[RECORDS FOR THE TASK — start]

/-! ### Slots and loads -/

/-- The last write of a slot counts: an earlier one leaves no trace in the data (R56). -/
theorem InstructionStore.writeSlot_writeSlot {st : InstructionStore} (hm : Memory.wf st.memory)
    (i : SlotIndex) (v w : InstrWord) : (st.writeSlot i v).writeSlot i w = st.writeSlot i w := by
  have hv : Memory.wf (st.writeSlot i v).memory := Memory.writeBytes_wf _ hm _ _
  have hmem : ((st.writeSlot i v).writeSlot i w).memory = (st.writeSlot i w).memory := by
    refine Memory.eq_of_readByte_eq (Memory.writeBytes_wf _ hv _ _)
      (Memory.writeBytes_wf _ hm _ _) fun a => ?_
    simp only [InstructionStore.readByte_writeSlot _ hv, InstructionStore.readByte_writeSlot _ hm]
    split <;> rfl
  exact congrArg (InstructionStore.mk st.capacity) hmem

/-- The fetch after a slot below the capacity is written: its word in its own slot, and what was fetched
before in every other. -/
theorem InstructionStore.iFetch_writeSlot {st : InstructionStore} (hm : Memory.wf st.memory)
    {i : SlotIndex} (hi : i < st.capacity) (j : SlotIndex) (w : InstrWord) :
    (st.writeSlot i w).iFetch j = if j = i then some w else st.iFetch j := by
  simp only [InstructionStore.iFetch, InstructionStore.slotWord_writeSlot st hm,
    InstructionStore.writeSlot_capacity]
  by_cases h : j = i <;> simp [h, hi]

/-- A load below the capacity is accepted and writes its slot (R56). -/
theorem InstructionStore.populate_of_lt {st : InstructionStore} {i : SlotIndex} (h : i < st.capacity)
    (w : InstrWord) : st.populate i w = ⟨st.writeSlot i w, true⟩ := by
  simp [InstructionStore.populate, h]

/-- A load at or above the capacity is refused without effect (R57). -/
theorem InstructionStore.populate_of_le {st : InstructionStore} {i : SlotIndex} (h : st.capacity ≤ i)
    (w : InstrWord) : st.populate i w = ⟨st, false⟩ := by
  simp [InstructionStore.populate, BitVec.not_lt.mpr h]

/-! ### Words as the opcode table gives them -/

/-- The bytes of a word decode to what the word decodes to, with nothing left over. -/
theorem decode_wordBytes (w : InstrWord) :
    (∃ i, decodeWord w = .instr i ∧ decode (wordBytes w) = .ok (i, [])) ∨
    (decodeWord w = .illegal ∧ decode (wordBytes w) = .error .illegalOpcode) := by
  cases hd : decodeWord w with
  | instr i => exact .inl ⟨i, rfl, by simp [decode, wordBytes, hd]⟩
  | illegal => exact .inr ⟨rfl, by simp [decode, wordBytes, hd]⟩

/-- A table word decodes as the word of the machine that it stands for. -/
theorem decodeTableWord_eq_some {n w : Nat} {i : Instr} (h : decodeTableWord n w = some i) :
    decodeWord (tableWord n w) = .instr i := by
  unfold decodeTableWord at h
  rcases decode_wordBytes (tableWord n w) with ⟨j, hj, e⟩ | ⟨-, e⟩ <;> rw [e] at h
  · cases h
    exact hj
  · cases h

@[simp] theorem State.withFetchWord_cpu (s : State) (n w : Nat) : (s.withFetchWord n w).cpu = s.cpu := rfl

@[simp] theorem State.withFetchWord_store (s : State) (n w : Nat) :
    (s.withFetchWord n w).store = (s.store.populate s.cpu.pc (tableWord n w)).store := rfl

/-! ### Steps and runs -/

/-- Keeping the store keeps every byte of it. -/
theorem StoreKept.of_store_eq {s t : State} (h : t.store = s.store) : StoreKept s t :=
  ⟨h, fun a => by rw [h]⟩

/-- A step request leaves the store, whether it fails or not. -/
theorem State.afterStep_store (s : State) : s.afterStep.store = s.store := by
  rcases s.afterStep_cases with ⟨t, h, e⟩ | e <;> rw [e]
  exact step_store h

@[simp] theorem RunResult.after_final (r : RunResult) (es : List Event) :
    (r.after es).final = r.final := rfl

/-- What every step keeps holds at the end of every run. -/
theorem drive_final_of_step {P : State → Prop} (hstep : ∀ s t, P s → step s = .next t → P t)
    (n : Nat) {s : State} (hs : P s) : P (drive n s).final := by
  induction n generalizing s with
  | zero => exact hs
  | succ n ih =>
    rcases step_next_or_fault s with ⟨t, h⟩ | ⟨f, h⟩
    · have ht : P t := hstep s t hs h
      cases hsig : t.report.signal with
      | continued =>
        rw [drive_continued h hsig, RunResult.after_final]
        exact ih ht
      | stopped => rwa [drive_stopped h hsig]
    · rwa [drive_fault h]

/-- A run leaves the store (R58). -/
theorem drive_store (n : Nat) (s : State) : (drive n s).final.store = s.store :=
  drive_final_of_step (P := fun t => t.store = s.store)
    (fun _ _ hs h => (step_store h).trans hs) n rfl

/-- A run leaves `interrupts_enabled` (R34). -/
theorem drive_interruptsEnabled (n : Nat) (s : State) :
    (drive n s).final.cpu.interruptsEnabled = s.cpu.interruptsEnabled :=
  drive_final_of_step (P := fun t => t.cpu.interruptsEnabled = s.cpu.interruptsEnabled)
    (fun _ _ hs h => (step_interruptsEnabled h).trans hs) n rfl

/-! ### The host's moves -/

/-- Where an accepted move of the host leads: one that writes the store is accepted only while no execution
is in progress (R59), and the other two leave the store to the reset and to the step. -/
theorem Session.move_cases {m : HostMove} {x y : Session} {a : HostAnswer}
    (h : Session.move m x = some (a, y)) :
    (∃ cap, m = .constructStore cap ∧ x.phase ≠ .executing ∧
      y = ⟨{ x.machine with store := InstructionStore.constructEmpty cap }, x.phase⟩) ∨
    (∃ i w, m = .load i w ∧ x.phase ≠ .executing ∧
      y = ⟨{ x.machine with store := (x.machine.store.populate i w).store }, x.phase⟩) ∨
    (m = .resetCpu ∧ y = ⟨x.machine.resetCpu, .ready⟩) ∨
    (m = .step ∧ y = ⟨x.machine.afterStep, (stepResult x.machine).outcome.phase⟩) := by
  cases m with
  | constructStore cap =>
    simp only [Session.move] at h
    split at h
    · cases h
    · next hp =>
      cases h
      exact .inl ⟨cap, rfl, hp, rfl⟩
  | load i w =>
    simp only [Session.move] at h
    split at h
    · cases h
    · next hp =>
      cases h
      exact .inr (.inl ⟨i, w, rfl, hp, rfl⟩)
  | resetCpu =>
    cases h
    exact .inr (.inr (.inl ⟨rfl, rfl⟩))
  | step =>
    cases h
    exact .inr (.inr (.inr ⟨rfl, rfl⟩))

/-! ### Steps and the last report -/

/-- Every instruction overwrites the last report without reading it (log 2). -/
theorem exec_eq_of_cpu_store (i : Instr) {s t : State} (hc : s.cpu = t.cpu) (hs : s.store = t.store) :
    exec i s = exec i t := by
  obtain ⟨c, st, r⟩ := s
  obtain ⟨c', st', r'⟩ := t
  subst hc hs
  cases i <;> rfl

/-- A step's answer, its report included, depends only on the CPU State and the store (R70). -/
theorem step_eq_of_cpu_store {s t : State} (hc : s.cpu = t.cpu) (hs : s.store = t.store) :
    step s = step t := by
  simp only [step, hc, hs, exec_eq_of_cpu_store _ hc hs]

/-- If the step of an engine answers a next system, that is the system with the stepped machine put back. -/
theorem EngineSystem.stepEngine_eq_next {y y' : EngineSystem} {k : Fin y.engines.length} :
    y.stepEngine k = .next y' ↔ ∃ t, step (y.machine y.engines[k]) = .next t ∧ y' = y.put k t := by
  rcases y.stepEngine_cases k with ⟨t, h, e⟩ | ⟨f, h, e⟩ | ⟨r, h, e⟩ <;> rw [h, e]
  · simp [eq_comm]
  · simp
  · simp

/-- The step of an engine fails exactly as its own machine does. -/
theorem EngineSystem.stepEngine_eq_fault {y : EngineSystem} {k : Fin y.engines.length} {f : Fault} :
    y.stepEngine k = .fault f ↔ step (y.machine y.engines[k]) = .fault f := by
  rcases y.stepEngine_cases k with ⟨t, h, e⟩ | ⟨f, h, e⟩ | ⟨r, h, e⟩ <;> rw [h, e] <;> simp

/-! ### The statements -/

/-- Settles O40: the store at reset is the one constructed empty with 1024 slots. -/
theorem resetStoreIsTheEmptyReferenceStore : Obligations.ResetStoreIsTheEmptyReferenceStore :=
  ⟨rfl, fun _ => InstructionStore.iFetch_constructEmpty⟩

/-- Settles O20: no update of a step touches the store. -/
theorem stepNeverWritesTheStore : Obligations.StepNeverWritesTheStore :=
  fun _ _ h => StoreKept.of_store_eq (step_store h)

/-- Settles O25: the load writes the slot at `pc`, and the step fetches the word it wrote. -/
theorem loadedWordRunsNext : Obligations.LoadedWordRunsNext := by
  intro s w i hm hpc hd
  refine ⟨rfl, step_of_instr (by simpa using hpc) ?_⟩
  rw [State.withFetchWord_store, State.withFetchWord_cpu, InstructionStore.populate_of_lt hpc,
    InstructionStore.slotWord_writeSlot _ hm, if_pos rfl]
  exact decodeTableWord_eq_some hd

/-- Settles O26: a slot in which nothing is listed holds the canonical HALT word, and HALT is executed. -/
theorem neverPopulatedSlotHalts : Obligations.NeverPopulatedSlotHalts := by
  refine ⟨fun _ _ => InstructionStore.iFetch_constructEmpty, fun s hpc hun => ?_⟩
  have hd : decodeWord (s.store.slotWord s.cpu.pc) = .instr .halt := by
    rw [InstructionStore.slotWord_of_unlisted _ _ hun]
    decide
  exact step_of_instr hpc hd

[RECORDS FOR THE TASK — finish]

**WORK ORDER:** Could you reproduce, exactly, every line above from the line with "unfold decodeTableWord at h" to the line with "(r.after es).final = r.final := rfl", and no other line? Both ends count.

**WRITTEN SOLUTION:**
  unfold decodeTableWord at h
  rcases decode_wordBytes (tableWord n w) with ⟨j, hj, e⟩ | ⟨-, e⟩ <;> rw [e] at h
  · cases h
    exact hj
  · cases h

@[simp] theorem State.withFetchWord_cpu (s : State) (n w : Nat) : (s.withFetchWord n w).cpu = s.cpu := rfl

@[simp] theorem State.withFetchWord_store (s : State) (n w : Nat) :
    (s.withFetchWord n w).store = (s.store.populate s.cpu.pc (tableWord n w)).store := rfl

/-! ### Steps and runs -/

/-- Keeping the store keeps every byte of it. -/
theorem StoreKept.of_store_eq {s t : State} (h : t.store = s.store) : StoreKept s t :=
  ⟨h, fun a => by rw [h]⟩

/-- A step request leaves the store, whether it fails or not. -/
theorem State.afterStep_store (s : State) : s.afterStep.store = s.store := by
  rcases s.afterStep_cases with ⟨t, h, e⟩ | e <;> rw [e]
  exact step_store h

@[simp] theorem RunResult.after_final (r : RunResult) (es : List Event) :
    (r.after es).final = r.final := rfl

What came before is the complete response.